Jeffrey Michael Bourne (born 1976) is an American attorney and politician. He is a member of the Virginia House of Delegates from the 71st district, after winning a special election on February 7, 2017, to fill the seat vacated by Jennifer McClellan's election to the Senate of Virginia.

Early life and education
Born in Hartford, Connecticut, Bourne was raised in Richmond, Virginia, and graduated from George Wythe High School. He earned a Bachelor of Arts degree in economics from the College of William & Mary in 1999 and a Juris Doctor from the William & Mary Law School in 2007.

Career
Bourne works as a deputy attorney general for the state of Virginia. Previously, he has been deputy chief of staff to Richmond mayor Dwight Clinton Jones and head of government relations at the Richmond Redevelopment and Housing Authority.
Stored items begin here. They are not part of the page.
theorem forcedEvent_keeps {z : State} {x1 s} (h2 : Keeps z (s)) : Keeps z (forcedEvent x1 s) := by
  unfold forcedEvent
  extract_lets +onlyGivenNames v1
  clear_value v1
  extract_lets +onlyGivenNames v2
  clear_value v2
  extract_lets +onlyGivenNames v3
  clear_value v3
  extract_lets +onlyGivenNames v4
  have k4 : Keeps z (v4) := by
    dsimp only [v4]
    with_reducible exact rollback_keeps (Keeps.upd (by assumption) rfl rfl rfl rfl)
  clear_value v4
  extract_lets +onlyGivenNames v5
  have k5 : Keeps z (v5) := by
    dsimp only [v5]
    with_reducible exact countPair_keeps (countPair_keeps (countPair_keeps (by assumption)))
  clear_value v5
  extract_lets +onlyGivenNames v6
  have k6 : Keeps z (v6) := by
    dsimp only [v6]
    with_reducible exact logErr_keeps (by assumption)
  clear_value v6
  with_reducible exact logErr_keeps (by assumption)

theorem checkpoint_keeps {z : State} {x1 s} (h2 : Keeps z (s)) : Keeps z (checkpoint x1 s) := by
  unfold checkpoint
  with_reducible refine Keeps.iteK ?_ ?_
  · with_reducible assumption
  · with_reducible refine Keeps.iteK ?_ ?_
    · with_reducible exact forcedEvent_keeps (by assumption)
    · extract_lets +onlyGivenNames v1
      clear_value v1
      with_reducible refine Keeps.iteK ?_ ?_
      · with_reducible exact State_setCore_keeps (by assumption)
      · with_reducible exact State_setCore_keeps (by assumption)

theorem writeCounts_keeps {z : State} {x1 x2 x3 x4 s} (h5 : Keeps z (s)) : Keeps z (writeCounts x1 x2 x3 x4 s) := by
  unfold writeCounts
  extract_lets +onlyGivenNames v1
  extract_lets +onlyGivenNames v2
  clear_value v2
  with_reducible exact State_setBent_keeps (by assumption)

theorem noteCounts_keeps {z : State} {x1 x2 s} (h3 : Keeps z (s)) : Keeps z (noteCounts x1 x2 s) := by
  unfold noteCounts
  split
  · with_reducible exact writeCounts_keeps (by assumption)
  · with_reducible assumption

theorem stopStream_keeps {z : State} {x1 s} (h2 : Keeps z (s)) : Keeps z (stopStream x1 s) := by
  unfold stopStream
  extract_lets +onlyGivenNames v1
  clear_value v1
  split
  · with_reducible assumption
  · extract_lets +onlyGivenNames v2
    clear_value v2
    with_reducible exact noteCounts_keeps (State_setCore_keeps (by assumption))

theorem stopPipes_keeps {z : State} {x1 s} (h2 : Keeps z (s)) : Keeps z (stopPipes x1 s) := by
  unfold stopPipes
  extract_lets +onlyGivenNames v1
  have k1 : Keeps z (v1) := by
    dsimp only [v1]
    with_reducible exact stopStream_keeps (by assumption)
  clear_value v1
  extract_lets +onlyGivenNames v2
  clear_value v2
  with_reducible exact State_setCore_keeps (by assumption)

theorem lineUpdate_keeps {z : State} {x1 x2 s} (h3 : Keeps z (s)) : Keeps z (lineUpdate x1 x2 s) := by
  induction x2 generalizing x1 s
  · unfold lineUpdate
    with_reducible assumption
  · rename_i e l ih
    unfold lineUpdate
    split
    · with_reducible assumption
    · injections
      subst_vars
      extract_lets +onlyGivenNames v1
      split
      · with_reducible apply ih
        with_reducible assumption
      · with_reducible apply ih
        with_reducible exact State_setBent_keeps (by assumption)
    · injections
      subst_vars
      with_reducible apply ih
      with_reducible assumption

theorem performEntry_keeps {z : State} {x1 x2 s} (h3 : Keeps z (s)) : Keeps z (performEntry x1 x2 s) := by
  unfold performEntry
  extract_lets +onlyGivenNames v1
  clear_value v1
  with_reducible exact lineUpdate_keeps (writePlaces_keeps (by assumption))

theorem drainAll_keeps {z : State} {x1 s} (h2 : Keeps z (s)) : Keeps z (drainAll x1 s) := by
  unfold drainAll
  extract_lets +onlyGivenNames v1
  have k1 : Keeps z (v1) := by
    dsimp only [v1]
    with_reducible exact checkpoint_keeps (by assumption)
  clear_value v1
  extract_lets +onlyGivenNames v2
  clear_value v2
  with_reducible refine Keeps.foldl ?_ _ ?_
  · intro _ _
    intro _
    with_reducible exact performEntry_keeps (by assumption)
  · with_reducible exact State_setCore_keeps (by assumption)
In 2013, Bourne was elected to the Richmond School Board, representing the North Side 3rd district and serving two years as the board's chair. He was reelected in November 2016.

On February 7, 2017, Bourne won a special election to serve as the 71st District's Representative to the Virginia House of Delegates. He is a member of the Virginia Legislative Black Caucus.

After Congressman Donald McEachin died on November 28, 2022, Bourne was referenced as a possible candidate for the special election to fill his vacant House seat. Bourne later told Axios that he would not run for the seat.

Legislative issues 
Bourne's top legislative priorities are expanding educational opportunities to all students, providing schools with the resources they need, increasing housing availability and affordability in Richmond, and preserving Virginia's environment for the next generation.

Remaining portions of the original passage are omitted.